Communication-free Graph Generators
This is the code to accompany our eponymous paper: Funke, D., Lamm, S., Sanders, P., Schulz, C., Strash, D. and von Looz, M., 2017. Communication-free Massively Distributed Graph Generation. arXiv preprint arXiv:1710.07565. You can find a freely accessible online version in the arXiv.
If you use this library in the context of an academic publication, we ask that you cite our paper:
@inproceedings{funke2017communication,
title={Communication-free Massively Distributed Graph Generation},
author={Funke, Daniel and Lamm, Sebastian and Sanders, Peter and Schulz, Christian and Strash, Darren and von Looz, Moritz},
booktitle={2018 {IEEE} International Parallel and Distributed Processing Symposium, {IPDPS} 2018, Vancouver, BC, Canada, May 21 -- May 25, 2018},
year={2018},
}
Additionally, if you use the Barabassi-Albert generator, we ask that you cite the paper:
@article{sanders2016generators,
title={Scalable generation of scale-free graphs},
journal={Information Processing Letters},
volume={116},
number={7},
pages={489 -- 491},
year={2016},
author={Sanders, Peter and Schulz, Christian},
}
Introduction
Network generators serve as a tool to alleviate the need for synthethic instances with controllable parameters by algorithm developers and researchers. However, many generators fail to provide instances on a massive scale due to their sequential nature or resource constraints.
In our work, we present novel generators for a variety of network models commonly found in practice. By making use of pseudorandomization and divide-and-conquer schemes, our generators follow a communication-free paradigm. The resulting generators are often embarrassingly parallel and have a near optimal scaling behavior. This allows us to generate instances of up to 2^43 vertices and 2^47 edges in less than 22 minutes on 32768 cores. Therefore, our generators allow new graph families to be used on an unprecedented scale.
Installation
Prerequisites
In order to compile the generators you need g++-7, OpenMPI, CGAL and Google Sparsehash.
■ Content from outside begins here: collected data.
theorem R.set_evtShadow {T s0} {x : State} {v_evtShadow : List (Nat × Option Nat)} (hT : Sub 0x40 T) (w_evtShadow : Tbl.wf (fun _ => none) x.evtShadow = true → Tbl.wf (fun _ => none) v_evtShadow = true) (h : R T s0 x) : R T s0 { x with evtShadow := v_evtShadow } := by
  refine ⟨fun p hp => ?_, fun h1 k hk => ?_, fun hc => ?_⟩
  · have e := h.part p hp
    revert e
    cases p
    case evtShadow => exact absurd (Sub.bit (n := 6) (Sub.trans rfl hT)) (by rw [show Part.bit .evtShadow = 6 from rfl] at hp; simp [hp])
    all_goals exact id
  · exact h.reg h1 k hk
  · have c := h.canon hc
    exact ⟨c.regs, c.ctx, c.timers, c.evtCount, w_evtShadow c.evtShadow, c.expert, c.shadow, c.coefStage, c.coefShadow, c.windows, c.rdata, c.busRefuse, c.clockDev, c.lostIn, c.crcPass, c.released, c.gated, c.twb, c.nvBytes, c.schImg⟩

theorem R.set_evtShadow_expert {T s0} {x : State} {v_evtShadow : List (Nat × Option Nat)} {v_expert : List (Nat × ExpertSt)} (hT : Sub 0xc0 T) (w_evtShadow : Tbl.wf (fun _ => none) x.evtShadow = true → Tbl.wf (fun _ => none) v_evtShadow = true) (w_expert : Tbl.wf (fun _ => {}) x.expert = true → Tbl.wf (fun _ => {}) v_expert = true) (h : R T s0 x) : R T s0 { x with evtShadow := v_evtShadow, expert := v_expert } := by
  refine ⟨fun p hp => ?_, fun h1 k hk => ?_, fun hc => ?_⟩
  · have e := h.part p hp
    revert e
    cases p
    case evtShadow => exact absurd (Sub.bit (n := 6) (Sub.trans rfl hT)) (by rw [show Part.bit .evtShadow = 6 from rfl] at hp; simp [hp])
    case expert => exact absurd (Sub.bit (n := 7) (Sub.trans rfl hT)) (by rw [show Part.bit .expert = 7 from rfl] at hp; simp [hp])
    all_goals exact id
  · exact h.reg h1 k hk
  · have c := h.canon hc
    exact ⟨c.regs, c.ctx, c.timers, c.evtCount, w_evtShadow c.evtShadow, w_expert c.expert, c.shadow, c.coefStage, c.coefShadow, c.windows, c.rdata, c.busRefuse, c.clockDev, c.lostIn, c.crcPass, c.released, c.gated, c.twb, c.nvBytes, c.schImg⟩

theorem R.set_expert {T s0} {x : State} {v_expert : List (Nat × ExpertSt)} (hT : Sub 0x80 T) (w_expert : Tbl.wf (fun _ => {}) x.expert = true → Tbl.wf (fun _ => {}) v_expert = true) (h : R T s0 x) : R T s0 { x with expert := v_expert } := by
  refine ⟨fun p hp => ?_, fun h1 k hk => ?_, fun hc => ?_⟩
  · have e := h.part p hp
    revert e
    cases p
    case expert => exact absurd (Sub.bit (n := 7) (Sub.trans rfl hT)) (by rw [show Part.bit .expert = 7 from rfl] at hp; simp [hp])
    all_goals exact id
  · exact h.reg h1 k hk
  · have c := h.canon hc
    exact ⟨c.regs, c.ctx, c.timers, c.evtCount, c.evtShadow, w_expert c.expert, c.shadow, c.coefStage, c.coefShadow, c.windows, c.rdata, c.busRefuse, c.clockDev, c.lostIn, c.crcPass, c.released, c.gated, c.twb, c.nvBytes, c.schImg⟩

theorem R.set_expert_shadow {T s0} {x : State} {v_expert : List (Nat × ExpertSt)} {v_shadow : List (Nat × Word)} (hT : Sub 0x180 T) (w_expert : Tbl.wf (fun _ => {}) x.expert = true → Tbl.wf (fun _ => {}) v_expert = true) (w_shadow : Tbl.wf (fun _ => 0) x.shadow = true → Tbl.wf (fun _ => 0) v_shadow = true) (h : R T s0 x) : R T s0 { x with expert := v_expert, shadow := v_shadow } := by
  refine ⟨fun p hp => ?_, fun h1 k hk => ?_, fun hc => ?_⟩
  · have e := h.part p hp
    revert e
    cases p
    case expert => exact absurd (Sub.bit (n := 7) (Sub.trans rfl hT)) (by rw [show Part.bit .expert = 7 from rfl] at hp; simp [hp])
    case shadow => exact absurd (Sub.bit (n := 8) (Sub.trans rfl hT)) (by rw [show Part.bit .shadow = 8 from rfl] at hp; simp [hp])
    all_goals exact id
  · exact h.reg h1 k hk
  · have c := h.canon hc
    exact ⟨c.regs, c.ctx, c.timers, c.evtCount, c.evtShadow, w_expert c.expert, w_shadow c.shadow, c.coefStage, c.coefShadow, c.windows, c.rdata, c.busRefuse, c.clockDev, c.lostIn, c.crcPass, c.released, c.gated, c.twb, c.nvBytes, c.schImg⟩

theorem R.set_fel {T s0} {x : State} {v_fel : FelSt} (hT : Sub 0x400000000 T) (h : R T s0 x) : R T s0 { x with fel := v_fel } := by
  refine ⟨fun p hp => ?_, fun h1 k hk => ?_, fun hc => ?_⟩
  · have e := h.part p hp
    revert e
    cases p
    case fel => exact absurd (Sub.bit (n := 34) (Sub.trans rfl hT)) (by rw [show Part.bit .fel = 34 from rfl] at hp; simp [hp])
    all_goals exact id
  · exact h.reg h1 k hk
  · have c := h.canon hc
    exact ⟨c.regs, c.ctx, c.timers, c.evtCount, c.evtShadow, c.expert, c.shadow, c.coefStage, c.coefShadow, c.windows, c.rdata, c.busRefuse, c.clockDev, c.lostIn, c.crcPass, c.released, c.gated, c.twb, c.nvBytes, c.schImg⟩

theorem R.set_fhl {T s0} {x : State} {v_fhl : FhlSt} (hT : Sub 0x4000000000 T) (h : R T s0 x) : R T s0 { x with fhl := v_fhl } := by
  refine ⟨fun p hp => ?_, fun h1 k hk => ?_, fun hc => ?_⟩
  · have e := h.part p hp
    revert e
    cases p
    case fhl => exact absurd (Sub.bit (n := 38) (Sub.trans rfl hT)) (by rw [show Part.bit .fhl = 38 from rfl] at hp; simp [hp])
    all_goals exact id
  · exact h.reg h1 k hk
  · have c := h.canon hc
    exact ⟨c.regs, c.ctx, c.timers, c.evtCount, c.evtShadow, c.expert, c.shadow, c.coefStage, c.coefShadow, c.windows, c.rdata, c.busRefuse, c.clockDev, c.lostIn, c.crcPass, c.released, c.gated, c.twb, c.nvBytes, c.schImg⟩

theorem R.set_flt {T s0} {x : State} {v_flt : FltSt} (hT : Sub 0x100000 T) (h : R T s0 x) : R T s0 { x with flt := v_flt } := by
  refine ⟨fun p hp => ?_, fun h1 k hk => ?_, fun hc => ?_⟩
  · have e := h.part p hp
    revert e
    cases p
    case flt => exact absurd (Sub.bit (n := 20) (Sub.trans rfl hT)) (by rw [show Part.bit .flt = 20 from rfl] at hp; simp [hp])
    all_goals exact id
  · exact h.reg h1 k hk
  · have c := h.canon hc
    exact ⟨c.regs, c.ctx, c.timers, c.evtCount, c.evtShadow, c.expert, c.shadow, c.coefStage, c.coefShadow, c.windows, c.rdata, c.busRefuse, c.clockDev, c.lostIn, c.crcPass, c.released, c.gated, c.twb, c.nvBytes, c.schImg⟩

theorem R.set_flt_hk {T s0} {x : State} {v_flt : FltSt} {v_hk : HkSt} (hT : Sub 0x8000100000 T) (h : R T s0 x) : R T s0 { x with flt := v_flt, hk := v_hk } := by
  refine ⟨fun p hp => ?_, fun h1 k hk => ?_, fun hc => ?_⟩
  · have e := h.part p hp
    revert e
    cases p
    case flt => exact absurd (Sub.bit (n := 20) (Sub.trans rfl hT)) (by rw [show Part.bit .flt = 20 from rfl] at hp; simp [hp])
    case hk => exact absurd (Sub.bit (n := 39) (Sub.trans rfl hT)) (by rw [show Part.bit .hk = 39 from rfl] at hp; simp [hp])
    all_goals exact id
  · exact h.reg h1 k hk
  · have c := h.canon hc
    exact ⟨c.regs, c.ctx, c.timers, c.evtCount, c.evtShadow, c.expert, c.shadow, c.coefStage, c.coefShadow, c.windows, c.rdata, c.busRefuse, c.clockDev, c.lostIn, c.crcPass, c.released, c.gated, c.twb, c.nvBytes, c.schImg⟩

theorem R.set_flt_rst {T s0} {x : State} {v_flt : FltSt} {v_rst : RstSt} (hT : Sub 0x40000100000 T) (h : R T s0 x) : R T s0 { x with flt := v_flt, rst := v_rst } := by
  refine ⟨fun p hp => ?_, fun h1 k hk => ?_, fun hc => ?_⟩
  · have e := h.part p hp
    revert e
    cases p
    case flt => exact absurd (Sub.bit (n := 20) (Sub.trans rfl hT)) (by rw [show Part.bit .flt = 20 from rfl] at hp; simp [hp])
    case rst => exact absurd (Sub.bit (n := 42) (Sub.trans rfl hT)) (by rw [show Part.bit .rst = 42 from rfl] at hp; simp [hp])
    all_goals exact id
  · exact h.reg h1 k hk
  · have c := h.canon hc
    exact ⟨c.regs, c.ctx, c.timers, c.evtCount, c.evtShadow, c.expert, c.shadow, c.coefStage, c.coefShadow, c.windows, c.rdata, c.busRefuse, c.clockDev, c.lostIn, c.crcPass, c.released, c.gated, c.twb, c.nvBytes, c.schImg⟩
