/-! The frame of a group's discipline. -/

/-- The fields that the discipline of a group sets: its state, its counts and what is shown of its boundaries. -/
def disciplineFields : List Fld := [FTM_GSTAT.STATE, FTM_GCNT.REJECTED, FTM_GCNT.ACCEPTED] ++ groupShown

/-- From `s0` to `t` group `g` may have been disciplined: the other fields of the groups, the sources in force and the observations that wait are
those of `s0`. -/
structure Disciplined (g : Nat) (s0 t : State) : Prop where
  fget : ∀ f u, f.timing = true → f.apartAll disciplineFields = true → t.fget f u = s0.fget f u
  pri : (t.groupRt g).pri = (s0.groupRt g).pri
  sec : (t.groupRt g).sec = (s0.groupRt g).sec
  seen : t.ftm.seen = s0.ftm.seen

theorem Disciplined.refl : Disciplined g s s := ⟨fun _ _ _ _ => rfl, rfl, rfl, rfl⟩

theorem Disciplined.ite {c : Prop} [Decidable c] {a b : State} (ha : Disciplined g s0 a) (hb : Disciplined g s0 b) :
    Disciplined g s0 (if c then a else b) := by
  split
  · exact ha
  · exact hb

theorem Disciplined.quiet (h : Disciplined g s0 s) (hq : Quiet s t) : Disciplined g s0 t where
  fget f u hf ha := ((KeepsTiming.refl.quiet hq).fget hf u).trans (h.fget f u hf ha)
  pri := by rw [(KeepsTiming.refl.quiet hq).groupRt, h.pri]
  sec := by rw [(KeepsTiming.refl.quiet hq).groupRt, h.sec]
  seen := by rw [hq.ftm, h.seen]

theorem Disciplined.fset {f : Fld} {u v : Nat} (h : Disciplined g s0 s) (hf : f ∈ disciplineFields := by decide) : Disciplined g s0 (s.fset f u v) where
  fget f' u' ht ha := (State.fget_fset_apart (List.all_eq_true.mp ha f hf) ..).trans (h.fget f' u' ht ha)
  pri := h.pri
  sec := h.sec
  seen := h.seen

theorem Disciplined.setGroupRt {r : GroupRt} (h : Disciplined g s0 s) (hpri : r.pri = (s.groupRt g).pri := by rfl)
    (hsec : r.sec = (s.groupRt g).sec := by rfl) :
    Disciplined g s0 (s.setGroupRt g r) where
  fget := h.fget
  pri := by rw [State.groupRt_setGroupRt, hpri, h.pri]
  sec := by rw [State.groupRt_setGroupRt, hsec, h.sec]
  seen := h.seen

theorem Disciplined.timerStart {tm u count : Nat} (h : Disciplined g s0 s) : Disciplined g s0 (s.timerStart tm u count) := ⟨h.fget, h.pri, h.sec, h.seen⟩

theorem Disciplined.showGroup (h : Disciplined g s0 s) : Disciplined g s0 (s.showGroup g) := by
  have hftm : (s.showGroup g).ftm = s.ftm := (R.refl.showGroup (T := 0x2) rfl).part .ftm rfl
  have hrt : (s.showGroup g).groupRt g = s.groupRt g := by rw [State.groupRt, hftm, State.groupRt]
  refine ⟨fun f u ht ha => ?_, by rw [hrt, h.pri], by rw [hrt, h.sec], by rw [hftm, h.seen]⟩
  rw [Fld.apartAll, disciplineFields, List.all_append, Bool.and_eq_true] at ha
  exact (State.fget_showGroup ha.2 u).trans (h.fget f u ht (by rw [Fld.apartAll, disciplineFields, List.all_append, Bool.and_eq_true]; exact ha))

theorem Disciplined.setGroup {st : Nat} (h : Disciplined g s0 s) : Disciplined g s0 (s.setGroup g st) := h.fset.quiet (Quiet.setGroup s g st)

theorem Disciplined.placeStep {o : Obs} (h : Disciplined g s0 s) : Disciplined g s0 (s.placeStep g o) := h.setGroupRt.showGroup

theorem Disciplined.decideStep {o : Obs} (h : Disciplined g s0 s) : Disciplined g s0 (s.decideStep g o) :=
  have hposted := h.quiet Quiet.refl.pulse.post
  .ite hposted.setGroupRt hposted.placeStep

theorem Disciplined.rejectObs {o : Obs} (h : Disciplined g s0 s) : Disciplined g s0 (s.rejectObs g o) :=
  have hcounted : Disciplined g s0 ((s.setGroupRt g { s.groupRt g with cand := (o :: (s.groupRt g).cand).take 7 }).fbump FTM_GCNT.REJECTED g) :=
    h.setGroupRt.fset
  have hpulsed := hcounted.quiet (Quiet.refl.pulse (page := pgFTM) (n := 4))
  .ite hpulsed.decideStep hpulsed

theorem Disciplined.applyCorr (h : Disciplined g s0 s) : Disciplined g s0 (s.applyCorr g) := .ite h.showGroup h.setGroupRt.showGroup

theorem Disciplined.acceptObs {e : Int} (h : Disciplined g s0 s) : Disciplined g s0 (s.acceptObs g e) := by
  unfold State.acceptObs
  dsimp only
  refine Disciplined.applyCorr (Disciplined.timerStart (Disciplined.timerStart (Disciplined.setGroup (Disciplined.fset (.ite ?_ ?_)))))
  · exact h.setGroupRt
  · exact h.setGroupRt.quiet (Quiet.refl.saturate (page := pgFTM))

/-- An observation from the source in use shows its error, and from there disciplines the group. -/
theorem Disciplined.observe (s : State) (g : Nat) (o : Obs) :
    Disciplined g (s.fsetI FTM_GERR.LAST_ERR_NS g (errField (s.obsError g o))) (s.observe g o) :=
  .ite Disciplined.refl.rejectObs Disciplined.refl.acceptObs

/-- The sources that the registers name, which the discipline leaves. -/
theorem Disciplined.sourceCfg (h : Disciplined g s0 t) (k : Nat) (sec : Bool) : t.sourceCfg k sec = s0.sourceCfg k sec := by
  unfold State.sourceCfg
  simp (disch := decide) only [h.fget]

end Sys2Proof.Machine
end

section
/-!
Boundaries and commits of the timing groups (R201, R202, R205, R207).
-/
namespace Sys2Proof.Machine

variable {s : State} {g : Nat}

/-! Moving device time forward. -/

theorem State.le_dt_advanceTo (h : s.timeRuns = true) (x : Nat) : x ≤ (s.advanceTo x).dt := by
  rw [State.advanceTo, if_pos h]
  exact Nat.le_max_right ..

theorem State.fget_advanceTo (s : State) (x : Nat) (f : Fld) (u : Nat) : (s.advanceTo x).fget f u = s.fget f u := by
  unfold State.advanceTo
  split <;> rfl

theorem State.dt_fset (s : State) (f : Fld) (u v : Nat) : (s.fset f u v).dt = s.dt := (rfl)

/-! A boundary without a frame clock. -/

/-- A boundary that falls without a frame clock is no longer committed. -/
theorem State.passBoundary_unclocked (hclock : s.hasClock g = false) (hrelabel : (s.groupRt g).relabel = none) :
    (s.passBoundary g).fon FTM_GSTAT.NEXT_COMMITTED g = false := by
  have hcleared : ((s.advanceTo (s.nextBoundary g / one16)).fset FTM_GSTAT.NEXT_COMMITTED g 0).fon FTM_GSTAT.NEXT_COMMITTED g = false :=
    State.fon_fset_zero (by decide) g
  have hframe : Disciplined g ((s.advanceTo (s.nextBoundary g / one16)).fset FTM_GSTAT.NEXT_COMMITTED g 0) (s.passBoundary g) := by
    unfold State.passBoundary
    simp only [hclock, hrelabel, Option.isSome_none, Bool.or_self, Bool.false_eq_true, if_false]
    split
    · exact Disciplined.refl.setGroupRt.showGroup.placeStep
    · exact Disciplined.refl.setGroupRt.showGroup
  rw [State.fon, hframe.fget _ _ (by decide) (by decide), ← State.fon, hcleared]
If you haven't installed these dependencies, please do so via your package manager.
sudo add-apt-repository -y ppa:ubuntu-toolchain-r/test
sudo apt-get -qq update
sudo apt-get install gcc-7 g++-7 libopenmpi-dev libcgal-dev libcgal-qt5-dev libsparsehash-dev
Compiling
To compile the code either run compile.sh
or use the following instruction
git submodule update --init --recursive
mkdir build
cd build
cmake ..
make
Output
By default our generators will output the generated graphs in the DIMACS format. If you want to use our generators as a library, note that the return value is a vector of pairs with the following contents
<v_from, v_to>, <e1_from, e1_to> <e2_from, e2_to> ...
The first pair <v_from, v_to>
denotes the first and last vertex (numbered from 0 to n-1) that belong to this processor.
The following pairs each correspond to a single edge.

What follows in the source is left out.